To assess whether endogenous TMEM53 inhibits SADS-CoV infection, we generated TMEM53-knockout Huh7 and HeLa cells using the CRISPR-Cas9 system (Supplementary Figure S3d and S3e). TMEM53 knockout significantly enhanced SADS-CoV infection compared to that in wild-type cells (Figure 1m and Supplementary Figure S3f). To rule out the possible impact of TMEM53 on cell viability, TMEM53– expressing and –knockout Huh7 cells were analyzed using a CCK8 assay. We observed no obvious effect on cell viability (Supplementary Figure S3g and S3h). These results demonstrated that TMEM53 is a bona fide SADS-CoV restriction factor.

TMEM53 inhibits SADS-CoV RNA synthesis independently of interferon responses

Next, we sought to understand how TMEM53 inhibits SADS-CoV infection. First, we measured the effect of TMEM53 on SADS-CoV attachment and entry using a modified method based on our previous study [13]. TMEM53 expression had no obvious effect on SADS-CoV attachment and entry, as demonstrated by the equivalent levels of viral RNA in control and TMEM53-expressing cells (Figure 2a, b). In line with a previous finding that LY6E generally inhibits CoV entry [22,25], LY6E was found to inhibit SADS-CoV entry (Figure 2b). Next, we measured the time-dependent total viral RNA (vRNA) expression in the presence of TMEM53 expression. The increase in vRNA expression was inhibited from 8 h post-infection (Figure 2c), indicating that TMEM53 may inhibit SADS-CoV RNA synthesis. As the increase in total RNA may be from exogenous viral infection at 0-2 h post-infection, we measured viral double-stranded RNA (dsRNA), positive-strand and negative-strand viral RNA (+vRNA and –vRNA) and subgenomic RNA (sgRNA), all of which are intermediate products of viral replication that can only be produced by endogenous viral replication.

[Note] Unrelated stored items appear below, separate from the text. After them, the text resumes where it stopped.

-- ==== Sys2Proof/Laws/FrameRing.lean ====
section
/-! SUPPORT. What each operation of Machine/Ring.lean can do: the parts of the state it touches (Touches). -/

-- One declaration at a time: many proofs at once would each hold a thread with a large stack.
set_option Elab.async false

namespace Sys2Proof.Machine

theorem State.setSide_touches (s : State) (w : Nat) (x : RSide) : Touches 0x400000 s (State.setSide s w x) := by
  unfold State.setSide
  exact Touches.setRing (Touches.refl _ _) rfl

theorem State.ringReport_touches (s : State) (sts : Nat) (detail : Nat) : Touches 0x8070000000040800000000000000000000000000000000000000000000040000000000000000000000000000000000000000000000000000000000000000022000211 s (State.ringReport s sts detail) := by
  unfold State.ringReport
  exact State.report_touches _ _ _ _ _ rfl 263 rfl grp_RING_STATUS

theorem State.ringLimited_touches (s : State) (sts : Nat) (detail : Nat → Nat) (side : Nat) (n : Nat) : Touches 0x8070000000040800000000000000000000000000000000000000000000040000000000000000000000000000000000000000000000000000000000000000022000215 s (State.ringLimited s sts detail side n) := by
  unfold State.ringLimited
  exact State.reportLimited_touches _ _ _ _ _ _ _ rfl 263 rfl grp_RING_STATUS

theorem State.ringReady_touches (s : State) : Touches 0x40000000800000000000000000000000000000000000000000000000000000000000000051 s (State.ringReady s) := by
  unfold State.ringReady
  extract_lets -merge +onlyGivenNames x1
  clear_value x1
  extract_lets -merge +onlyGivenNames x2
  clear_value x2
  extract_lets -merge +onlyGivenNames x3
  have h4 : Touches 0x40000000800000000000000000000000000000000000000000000000000000000000000051 s x3 := by unfold x3; exact State.setB_touches _ _ _ rfl 263 rfl grp_RING_STATUS
  clear_value x3
  refine Touches.ite ?_ ?_
  · exact h4
  · refine Touches.ite ?_ ?_
    · exact Touches.step (State.relays_touches ..) rfl h4
    · exact Touches.step (State.relaysFall_touches ..) rfl h4

theorem State.ringGo_touches (s : State) (st : Nat) : Touches 0x40000000800000000000000000000000000000000000000000000000000000000000000051 s (State.ringGo s st) := by
  unfold State.ringGo
  exact Touches.step (State.ringReady_touches ..) rfl (State.setF_touches _ _ _ rfl 263 rfl grp_RING_STATUS)

theorem State.ringEmit_touches (s : State) (w : Nat) (f : RFrame) (seq : Nat) : Touches 0x20000000 s (State.ringEmit s w f seq) := by
  unfold State.ringEmit
  extract_lets -merge +onlyGivenNames x1
  clear_value x1
  exact Touches.step (State.emit_touches ..) rfl (Touches.refl _ _)

theorem State.ringWake_touches (s : State) (w : Nat) : Touches 0x8070000000040800000000000000000000000000000000000000000020000804000000000000000000000000000000000000000000000000000000000000022600211 s (State.ringWake s w) := by
  unfold State.ringWake
  refine Touches.ite ?_ ?_
  · exact Touches.refl _ _
  · extract_lets -merge +onlyGivenNames x1
    clear_value x1
    extract_lets -merge +onlyGivenNames x2
    have h3 : Touches 0x8070000000040800000000000000000000000000000000000000000020000804000000000000000000000000000000000000000000000000000000000000022600211 s x2 := by unfold x2; exact Touches.step (State.setSide_touches ..) rfl (Touches.refl _ _)
    clear_value x2
    extract_lets -merge +onlyGivenNames x4
    have h8 : Touches 0x8070000000040800000000000000000000000000000000000000000020000804000000000000000000000000000000000000000000000000000000000000022600211 s x4 := by
      unfold x4
      refine Touches.foldl (fun t5 y6 h7 => ?_) ?_
      · exact Touches.step (State.emit_touches ..) rfl (Touches.step (State.txCmd_touches ..) rfl h7)
      · exact h3
    clear_value x4
    refine Touches.ite ?_ ?_
    · exact h8
    · exact Touches.trans h8 (State.setF_touches _ _ _ rfl 274 rfl (grp_RING_SIDE_STATUS _))

theorem State.ringPush_touches (w : Nat) (a1 : Nat) (a2 : State) : Touches 0x8070000000040800000000000000000000000000000000000000000060000804000000000000000000000000000000000000000000000000000000000000022600211 a2 (State.ringPush w a1 a2) := by
  fun_induction State.ringPush w a1 a2
  · rename_i x1
    exact Touches.refl _ _
  · rename_i x2 x3 x4 e5
    exact Touches.refl _ _
  · rename_i x6 x7 x8 x9 x10 e11 e12
    exact Touches.refl _ _
  · rename_i x13 x14 x15 x16 x17 e18 e19 x20 x21 x22 e23
    have h24 : Touches 0x8070000000040800000000000000000000000000000000000000000060000804000000000000000000000000000000000000000000000000000000000000022600211 x14 x20 := by unfold x20; exact Touches.step (State.ringWake_touches ..) rfl (Touches.refl _ _)
    have h25 : Touches 0x8070000000040800000000000000000000000000000000000000000060000804000000000000000000000000000000000000000000000000000000000000022600211 x14 x22 := by
      unfold x22
      refine Touches.trans ?_ (State.inc_touches _ _ _ rfl 275 rfl (grp_RING_SIDE_FRAMES_TX _))
      exact Touches.step (State.ringEmit_touches ..) rfl h24
    exact Touches.trans (Touches.step (State.setSide_touches ..) rfl h25) e23

theorem State.ringSend_touches (s : State) (w : Nat) (f : RFrame) : Touches 0x8070000000040800000000000000000000000000000000000000000060000804000000000000000000000000000000000000000000000000000000000000022600211 s (State.ringSend s w f) := by
  unfold State.ringSend
  extract_lets -merge +onlyGivenNames x1
  clear_value x1
  extract_lets -merge +onlyGivenNames x2
  have h3 : Touches 0x8070000000040800000000000000000000000000000000000000000060000804000000000000000000000000000000000000000000000000000000000000022600211 s x2 := by unfold x2; exact Touches.step (State.setSide_touches ..) rfl (Touches.refl _ _)
  clear_value x2
  exact Touches.step (State.ringPush_touches ..) rfl h3

theorem State.ringOn_touches (s : State) (w : Nat) (f : RFrame) : Touches 0x8070000000040800000000000000000000000000000000000000000060000804000000000000000000000000000000000000000000000000000000000000022600211 s (State.ringOn s w f) := by
  unfold State.ringOn
  refine Touches.ite ?_ ?_
  · exact Touches.step (State.ringSend_touches ..) rfl (Touches.refl _ _)
  · exact Touches.step (State.ringSend_touches ..) rfl (Touches.refl _ _)

theorem State.ringBoth_touches (s : State) (f : RFrame) : Touches 0x8070000000040800000000000000000000000000000000000000000060000804000000000000000000000000000000000000000000000000000000000000022600211 s (State.ringBoth s f) := by
  unfold State.ringBoth
  extract_lets -merge +onlyGivenNames x1
  have h2 : Touches 0x8070000000040800000000000000000000000000000000000000000060000804000000000000000000000000000000000000000000000000000000000000022600211 s x1 := by
    unfold x1
    refine Touches.ite ?_ ?_
    · exact Touches.step (State.ringSend_touches ..) rfl (Touches.refl _ _)
    · exact Touches.refl _ _
  clear_value x1
  refine Touches.ite ?_ ?_
  · exact Touches.step (State.ringSend_touches ..) rfl h2
  · exact h2

theorem State.ringInject_touches (s : State) (f : RFrame) : Touches 0x8070000000040800000000000000000000000000000000000000000064040804000000000000000000000000000000000000000000000000000000000000022600215 s (State.ringInject s f) := by
  unfold State.ringInject
  refine Touches.ite ?_ ?_
  · exact Touches.step (State.ringLimited_touches ..) rfl (State.inc_touches _ _ _ rfl 271 rfl grp_RING_CNT_DST_ABSENT)
  · refine Touches.ite ?_ ?_
    · exact Touches.setRing (Touches.refl _ _) rfl
    · extract_lets -merge +onlyGivenNames x1
      clear_value x1
      extract_lets -merge +onlyGivenNames x2
      clear_value x2
      extract_lets -merge +onlyGivenNames x3
      extract_lets -merge +onlyGivenNames x4
      have h5 : Touches 0x8070000000040800000000000000000000000000000000000000000064040804000000000000000000000000000000000000000000000000000000000000022600215 s x4 := by unfold x4; exact Touches.setRing (Touches.refl _ _) rfl
      clear_value x4
      clear_value x3
      exact Touches.step (State.ringSend_touches ..) rfl h5

theorem State.ringAgain_touches (s : State) (f : RFrame) : Touches 0x8070000000040800000000000000000000000000000000000000000064040804000000000000000000000000000000000000000000000000000000000000022600215 s (State.ringAgain s f) := by
  unfold State.ringAgain
  refine Touches.ite ?_ ?_
  · exact Touches.step (State.ringLimited_touches ..) rfl (State.inc_touches _ _ _ rfl 271 rfl grp_RING_CNT_DST_ABSENT)
  · exact Touches.step (State.ringSend_touches ..) rfl (Touches.refl _ _)

theorem State.ringRelease_touches (s : State) : Touches 0x8070000000040800000000000000000000000000000000000000000064040804000000000000000000000000000000000000000000000000000000000000022600215 s (State.ringRelease s) := by
  unfold State.ringRelease
  extract_lets -merge +onlyGivenNames x1
  extract_lets -merge +onlyGivenNames x2
  extract_lets -merge +onlyGivenNames x3
  extract_lets -merge +onlyGivenNames x4
  have h5 : Touches 0x8070000000040800000000000000000000000000000000000000000064040804000000000000000000000000000000000000000000000000000000000000022600215 s x4 := by unfold x4; exact Touches.setRing (Touches.refl _ _) rfl
  clear_value x4
  clear_value x1
  clear_value x2
  clear_value x3
  refine Touches.foldl (fun t6 y7 h8 => ?_) ?_
  · exact Touches.step (State.ringInject_touches ..) rfl h8
  · refine Touches.foldl (fun t9 y10 h11 => ?_) ?_
    · exact Touches.step (State.ringAgain_touches ..) rfl h11
    · exact h5

theorem State.reshardReport_touches (s : State) (sts : Nat) (layout : Nat) : Touches 0x8070000000040800000000000000000000080000010000000000000000000000000000000000000000000000000000000000000000000000000000000000022000211 s (State.reshardReport s sts layout) := by
  unfold State.reshardReport
  refine Touches.trans ?_ (State.setF_touches _ _ _ rfl 360 rfl grp_SCHED_RS_STATUS)
  exact State.report_touches _ _ _ _ _ rfl 333 rfl grp_SCHED_STATUS

theorem State.reshardRead_touches (s : State) (layout : Nat) (va : Nat) (n : Nat) : Touches 0x208070000000040801010000002000000000080000010001e9c080000000000000000000000000000000000000000000000000000000000000000000000000026000615 s (State.reshardRead s layout va n).2 := by
  unfold State.reshardRead
  split
  · rename_i x1 x2 x3 e4
    have h5 : Touches 0x208070000000040801010000002000000000080000010001e9c080000000000000000000000000000000000000000000000000000000000000000000000000026000615 s x3 := Touches.of_eq (fun d => d.2) e4 (Touches.step (State.vread_touches ..) rfl (Touches.refl _ _))
    exact h5
  · rename_i x6 x7 x8 e9
    have h10 : Touches 0x208070000000040801010000002000000000080000010001e9c080000000000000000000000000000000000000000000000000000000000000000000000000026000615 s x8 := Touches.of_eq (fun d => d.2) e9 (Touches.step (State.vread_touches ..) rfl (Touches.refl _ _))
    split
    rename_i x11 x12 x13 e14
    have h15 : Touches 0x208070000000040801010000002000000000080000010001e9c080000000000000000000000000000000000000000000000000000000000000000000000000026000615 s x13 := by
      refine Touches.of_eq (fun d => d.2) e14 ?_
      exact Touches.step (State.freshList_touches ..) rfl (Touches.step (State.reshardReport_touches ..) rfl h10)
    exact h15

theorem State.reshardWrite_touches (s : State) (layout : Nat) (va : Nat) (b : List Byte) : Touches 0x807000000004080101000000000000000008000001000001c080000000000000000000000000000000000000000000000000000000000000000000000000026000617 s (State.reshardWrite s layout va b) := by
  unfold State.reshardWrite
  split
  · rename_i x1 x2 e3
    have h4 : Touches 0x807000000004080101000000000000000008000001000001c080000000000000000000000000000000000000000000000000000000000000000000000000026000617 s x2 := Touches.of_eq (fun d => d.2) e3 (Touches.step (State.vwrite_touches ..) rfl (Touches.refl _ _))
    exact h4
  · rename_i x5 x6 x7 e8
    have h9 : Touches 0x807000000004080101000000000000000008000001000001c080000000000000000000000000000000000000000000000000000000000000000000000000026000617 s x7 := Touches.of_eq (fun d => d.2) e8 (Touches.step (State.vwrite_touches ..) rfl (Touches.refl _ _))
    exact Touches.step (State.reshardReport_touches ..) rfl h9

theorem State.sendPiece_touches (dst : Nat) (layout : Nat) (a2 : Nat) (a3 : State) (a4 : Nat) (a5 : Nat) : Touches 0x208070000000040801010000002000000000080000010001e9c080000064040804000000000000000000000000000000000000000000000000000000000000026600615 a3 (State.sendPiece dst layout a2 a3 a4 a5) := by
  fun_induction State.sendPiece dst layout a2 a3 a4 a5
  · rename_i x1 x2 x3
    exact Touches.refl _ _
  · rename_i x4 x5 x6 x7 x8 x9 x10 e11 x12 e13
    have h14 : Touches 0x208070000000040801010000002000000000080000010001e9c080000064040804000000000000000000000000000000000000000000000000000000000000026600615 x5 x10 := Touches.of_eq (fun d => d.2) e11 (Touches.step (State.reshardRead_touches ..) rfl (Touches.refl _ _))
    have h15 : Touches 0x208070000000040801010000002000000000080000010001e9c080000064040804000000000000000000000000000000000000000000000000000000000000026600615 x5 x12 := by unfold x12; exact Touches.step (State.ringInject_touches ..) rfl h14
    exact Touches.trans h15 e13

TMEM53 significantly inhibited viral dsRNA, +vRNA, –vRNA and sgRNA levels in Huh7 cells infected with SADS-CoV (Figure 2d-f). To confirm that TMEM53 targets SADS-CoV replication, we constructed a minimal SADS-CoV replicon expressing an NLuc reporter (SADS-CoV-Nluc) that lacks the viral spike protein and is unable to generate infectious particles (Supplementary Figure S4a). The stability of this reporter was demonstrated by the continuous expression of Nluc and the subgenomic N gene in BHK-21 cells (Supplementary Figure S4b and S4c). As shown in Figure 2g, SADS-CoV-Nluc replication was significantly inhibited in Huh7-TMEM53 cells, whereas LY6E expression had no obvious effects on SADS-CoV-Nluc replication. Together, these data suggested that TMEM53 inhibits SADS-CoV replication by inhibiting viral RNA synthesis.

Figure 2.

TMEM53 inhibited viral RNA synthesis independent of interferon response. (a-b) Huh7-TMEM53, Huh7-LY6E or control cells were infected with SADS-CoV at a MOI of 5. Viral particles attached to the cell surface or internalized were assessed by RT-qPCR. (c) SADS-CoV growth kinetics in Huh7-TMEM53 cells. Control cells and Huh7-TMEM53 were infected with SADS-CoV (MOI = 0.1), and viral RNA in the supernatant was measured by RT-qPCR at the indicated time points. (d) TMEM53 inhibited dsRNA production. Huh7-TMEM53 and control cells were infected with SADS-CoV (MOI = 1), and dsRNA was detected at 48 hpi by immunofluorescence microscopy. Nuclei were stained with blue staining (DAPI). Scale bar, 10 μm. (e-f) Control and Huh7-TMEM53 cells were infected with SADS-CoV (MOI = 0.1), and intracellular + vRNA, – vRNA and sgRNA were measured by RT-qPCR at the indicated time. (g) TMEM53 expression inhibited SADS-CoV replicon activity. Control and Huh7-TMEM53 or Huh7-LY6E Cells were transfected with SADS-CoV replicon and Nluc activity was quantified at the indicated time. (h-k) TMEM53 induction upon SADS-CoV infection and interferon treatment. Huh7 cells were infected with SADS-CoV (MOI = 0.1) (h) or treated with universal type I IFN (500U/ml) (i-k). Cells were harvested at the indicated time and the mRNA expression levels were determined by RT-qPCR. (l) STAT1^{-/ –} Huh7 cells transduced with TMEM53 were infected with SADS-CoV (MOI = 0.05) for 48 h. The viral RNA in the supernatant was analyzed by RT-qPCR. The experiments were independently repeated three times with similar results. Values were presented as mean ± SD. ns: non-significant, *P < 0.05, **P < 0.01, ***P < 0.001, ****P < 0.0001, two-tailed unpaired Student t test.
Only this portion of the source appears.